Data items:

·····

/-! ### Whole-machine rules on the instructions -/

/-- `C`, `S`, `Z` are written by the arithmetic, logic and shift instructions and `RETI` only. -/
def Obligations.FlagsHaveTheirWritersOnly : Prop :=
  ∀ (i : Instr) (s t : State), keepsFlags i = true → exec i s = .next t → SameFlags s t

/-- Of the instructions only `EI`, `DI` and `RETI` write `IE`, and of the host's events only the reset;
in a step of the machine the one further writer is a dispatch, which takes place with `IE` set, through
one of the four vector cells, and clears it. -/
def Obligations.IeHasItsWritersOnly : Prop :=
  (∀ (i : Instr) (s t : State), writesIe i = false → exec i s = .next t → t.ie = s.ie) ∧
  (∀ (e : Event) (s t : State), e ≠ .reset → s.applyEvent e = .next t → t.ie = s.ie) ∧
  (∀ s t : State, step s = .next t →
    t.ie = s.ie ∨
    (∃ rest, s.HostMoves .reset rest) ∨
    (s.CpuMoves ∧ ∃ i rest,
      decode [s.readMem s.pc, s.readMem (s.pc + 1#8)] = .ok (i, rest) ∧ writesIe i = true) ∨
    (s.CpuMoves ∧ t.ie = false ∧ ∃ (u : State) (vec : Byte), u.ie = true ∧
      vec ∈ [0xDC#8, 0xDD#8, 0xDE#8, 0xDF#8] ∧ t = u.dispatch vec))

/-- Of the well-formed instructions only `IN` and `OUT` can raise an error, and exactly when their port
number is above `0x0F`; without one only `HALT` changes `run`. -/
def Obligations.OnlyPortRangeRaisesError : Prop :=
  ∀ (i : Instr) (s t : State), i.WellFormed → s.error = false → exec i s = .next t →
    (t.error = true ↔ portOutOfRange i = true) ∧
    (i ≠ .halt → portOutOfRange i = false → t.run = s.run)

/-- No instruction changes what only the host writes: the data switch, the parallel input, the ADC
channels, the receive data, the console request, the host's own state. -/
def Obligations.InstructionsLeaveHostInputs : Prop :=
  ∀ (i : Instr) (s t : State), exec i s = .next t →
    t.pio.dataSw = s.pio.dataSw ∧ t.pio.parIn = s.pio.parIn ∧ t.pio.adc0 = s.pio.adc0 ∧
    t.pio.adc1 = s.pio.adc1 ∧ t.pio.adc2 = s.pio.adc2 ∧ t.pio.adc3 = s.pio.adc3 ∧
    t.sio.rxData = s.sio.rxData ∧ t.console.pending = s.console.pending ∧ t.harness = s.harness

/-! ### The step -/

/-- When the CPU moves and the bytes at `PC` decode, the step is the instruction's meaning with `PC`
past its bytes, and then, unless it raised an error, the timer, the account of states, and with `run`
still 1 the arbiter (the place of the arbiter is the spec's own decision D4). -/
def Obligations.StepRunsDecodedInstruction : Prop :=
  ∀ (s t : State) (i : Instr) (rest : List Byte), s.CpuMoves →
    decode [s.readMem s.pc, s.readMem (s.pc + 1#8)] = .ok (i, rest) → i.WellFormed →
    exec i { s with pc := s.pc + BitVec.ofNat 8 i.size } = .next t →
    step s = .next
      (if t.error then t
        else
          let u := (t.timerAdvance (statesOf i)).accountStates (statesOf i)
          if u.run then u.arbitrate else u)

/-- An illegal byte at `PC` raises the error, whatever the byte after it, and changes nothing else
(the spec's own decisions D2 and D3). -/
def Obligations.IllegalByteRaisesError : Prop :=
  ∀ s : State, s.CpuMoves → s.readMem s.pc ∈ illegalBytes →
    ∃ t, step s = .next t ∧ InErrorFrom s t

/-- From the error state no step is defined (the spec's own decision D25; log entry 2). -/
def Obligations.ErrorStateHasNoStep : Prop :=
  ∀ s : State, s.error = true → step s = .fault .errorState

/-- A stopped CPU without a host action changes nothing (the spec's own decision D4; log entry 3). -/
def Obligations.StoppedMachineKeepsItsState : Prop :=
  ∀ s : State, s.Stopped → s.harness.wait = none → s.harness.events = [] → step s = .next s

/-! ### Timer and interrupts -/

/-- The accumulator, the tick, and what the enable gates (the spec's own decisions D9 and D10). -/
def Obligations.TimerAdvanceRule : Prop :=
  ∀ (n : Nat) (t : Timer),
    (t.acc + n < 32768 → Timer.advance n t = { t with acc := t.acc + n }) ∧
    (32768 ≤ t.acc + n → t.enable = false → Timer.advance n t = { t with acc := 0 }) ∧
    (32768 ≤ t.acc + n → t.enable = true → t.counter ≠ t.period →
      Timer.advance n t = { t with acc := 0, counter := t.counter + 1#8 }) ∧
    (32768 ≤ t.acc + n → t.enable = true → t.counter = t.period →
      Timer.advance n t =
        { t with acc := 0, counter := 0x00#8, elapsed := true, pending := t.pending || t.ie })

/-- A period of `P` is `P + 1` ticks: from counter 0 the counter takes the values 0 to `P`, and tick
`P + 1` completes the period (the spec's own decision D10). -/
def Obligations.PeriodIsOneMoreTick : Prop :=
  ∀ t : Timer, t.counter = 0x00#8 →
    (∀ k, k ≤ t.period.toNat →
      (ticks k t).counter = BitVec.ofNat 8 k ∧ (ticks k t).elapsed = t.elapsed ∧
      (ticks k t).pending = t.pending) ∧
    (ticks (t.period.toNat + 1) t).counter = 0x00#8 ∧
    (ticks (t.period.toNat + 1) t).elapsed = true ∧
    (ticks (t.period.toNat + 1) t).pending = (t.pending || t.ie)

/-- With `IE` set the first requesting source in the fixed order is dispatched, a latched request
being cleared; with none, or with `IE` clear, nothing happens. -/
def Obligations.ArbitrationOrder : Prop :=
  ∀ s : State,
    (s.ie = false → s.arbitrate = s) ∧
    (s.ie = true → s.timer.pending = true →
      s.arbitrate = State.dispatch { s with timer := { s.timer with pending := false } } 0xDC#8) ∧
    (s.ie = true → s.timer.pending = false → s.sio.rxFull = true → s.sio.rxIe = true →
      s.arbitrate = s.dispatch 0xDD#8) ∧
    (s.ie = true → s.timer.pending = false → (s.sio.rxFull = false ∨ s.sio.rxIe = false) →
      s.sio.txEmpty = true → s.sio.txIe = true → s.arbitrate = s.dispatch 0xDE#8) ∧
    (s.ie = true → s.timer.pending = false → (s.sio.rxFull = false ∨ s.sio.rxIe = false) →
      (s.sio.txEmpty = false ∨ s.sio.txIe = false) → s.console.pending = true →
      s.arbitrate =
        State.dispatch { s with console := { s.console with pending := false } } 0xDF#8) ∧
    (s.ie = true → s.timer.pending = false → (s.sio.rxFull = false ∨ s.sio.rxIe = false) →
      (s.sio.txEmpty = false ∨ s.sio.txIe = false) → s.console.pending = false →
      s.arbitrate = s)

/-- What a dispatch saves and where it goes: `PC` at `SP - 1` and the flags byte at `SP - 2`, each
unless ROM drops it, `PC` from the vector cell as it reads after the pushes, `IE` cleared, nothing
else changed, no state consumed (the last is the spec's own decision D5). -/
def Obligations.DispatchSavesFrame : Prop :=
  ∀ (s : State) (vec : Byte),
    let t := s.dispatch vec
    let f : Byte := BitVec.ofNat 8
      ((if s.ie then 128 else 0) + (if s.flagC then 4 else 0) + (if s.flagS then 2 else 0) +
        (if s.flagZ then 1 else 0))
    t.sp = s.sp - 2#8 ∧
    t.readMem (s.sp - 1#8) =
      (if (s.sp - 1#8).toNat < 0xE0 then s.pc else s.readMem (s.sp - 1#8)) ∧
    t.readMem (s.sp - 2#8) =
      (if (s.sp - 2#8).toNat < 0xE0 then f else s.readMem (s.sp - 2#8)) ∧
    SameMem [s.sp - 1#8, s.sp - 2#8] s t ∧
    t.pc = t.readMem vec ∧ t.ie = false ∧
    SameRegs [.sp] s t ∧ SameFlags s t ∧ SameRun s t ∧ SameDevices s t ∧ SameHost s t

/-- `RETI` exactly inverts a dispatch whose frame lands in RAM: `IE`, `C`, `S`, `Z`, `PC` and every
register are as before it. -/
def Obligations.RetiInvertsDispatch : Prop :=
  ∀ (s : State) (vec : Byte), s.ie = true →
    (s.sp - 1#8).toNat < 0xE0 → (s.sp - 2#8).toNat < 0xE0 →
    ∃ t, exec .reti (s.dispatch vec) = .next t ∧
      t.pc = s.pc ∧ t.ie = true ∧ SameFlags s t ∧ SameRegs [] s t ∧
      SameMem [s.sp - 1#8, s.sp - 2#8] s t ∧ SameRun s t ∧ SameDevices s t ∧ SameHost s t

/-- A latched request is cleared by its own dispatch and by the reset event only, in any step of the
machine (that it survives a later clear of its enable is the spec's own decisions D11 and D12). -/
def Obligations.LatchedRequestsPersist : Prop :=
  ∀ s t : State, step s = .next t →
    (s.harness.wait = none ∧ ∃ rest, s.harness.events = .reset :: rest) ∨
    ((s.timer.pending = true → t.timer.pending = true ∨
      ∃ u : State, u.ie = true ∧ u.timer.pending = true ∧
        t = State.dispatch { u with timer := { u.timer with pending := false } } 0xDC#8) ∧
     (s.console.pending = true → t.console.pending = true ∨
      ∃ u : State, u.ie = true ∧ u.console.pending = true ∧
        t = State.dispatch { u with console := { u.console with pending := false } } 0xDF#8))

/-! ### The host -/

/-- The host sets a register, `PC` or a flag, and nothing else changes (the low 8 bits of the value are
the spec's own decision D26). -/
def Obligations.HostSetsRegistersAndFlags : Prop :=
  ∀ (s : State) (rest : List Event) (v : Int) (b : Bool),
    (∀ g, s.HostMoves (.setReg (.gen g) v) rest → ∃ t, step s = .next t ∧
      t.reg g = BitVec.ofInt 8 v ∧ SameRegs [g] s t ∧ SameFlags s t ∧ SameMem [] s t ∧
      t.pc = s.pc ∧ SameRest (s.withEvents rest) t) ∧
    (s.HostMoves (.setReg .pc v) rest →
      step s = .next { s.withEvents rest with pc := BitVec.ofInt 8 v }) ∧
    (s.HostMoves (.setFlag .c b) rest → step s = .next { s.withEvents rest with flagC := b }) ∧
    (s.HostMoves (.setFlag .s b) rest → step s = .next { s.withEvents rest with flagS := b }) ∧
    (s.HostMoves (.setFlag .z b) rest → step s = .next { s.withEvents rest with flagZ := b })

·····

Work instruction:
Retype the records above from the very first line down to the line with "(i ≠ .halt →", keeping both of those lines. Include nothing beyond them.

Your response:
/-! ### Whole-machine rules on the instructions -/

/-- `C`, `S`, `Z` are written by the arithmetic, logic and shift instructions and `RETI` only. -/
def Obligations.FlagsHaveTheirWritersOnly : Prop :=
  ∀ (i : Instr) (s t : State), keepsFlags i = true → exec i s = .next t → SameFlags s t

/-- Of the instructions only `EI`, `DI` and `RETI` write `IE`, and of the host's events only the reset;
in a step of the machine the one further writer is a dispatch, which takes place with `IE` set, through
one of the four vector cells, and clears it. -/
def Obligations.IeHasItsWritersOnly : Prop :=
  (∀ (i : Instr) (s t : State), writesIe i = false → exec i s = .next t → t.ie = s.ie) ∧
  (∀ (e : Event) (s t : State), e ≠ .reset → s.applyEvent e = .next t → t.ie = s.ie) ∧
  (∀ s t : State, step s = .next t →
    t.ie = s.ie ∨
    (∃ rest, s.HostMoves .reset rest) ∨
    (s.CpuMoves ∧ ∃ i rest,
      decode [s.readMem s.pc, s.readMem (s.pc + 1#8)] = .ok (i, rest) ∧ writesIe i = true) ∨
    (s.CpuMoves ∧ t.ie = false ∧ ∃ (u : State) (vec : Byte), u.ie = true ∧
      vec ∈ [0xDC#8, 0xDD#8, 0xDE#8, 0xDF#8] ∧ t = u.dispatch vec))

/-- Of the well-formed instructions only `IN` and `OUT` can raise an error, and exactly when their port
number is above `0x0F`; without one only `HALT` changes `run`. -/
def Obligations.OnlyPortRangeRaisesError : Prop :=
  ∀ (i : Instr) (s t : State), i.WellFormed → s.error = false → exec i s = .next t →
    (t.error = true ↔ portOutOfRange i = true) ∧
    (i ≠ .halt → portOutOfRange i = false → t.run = s.run)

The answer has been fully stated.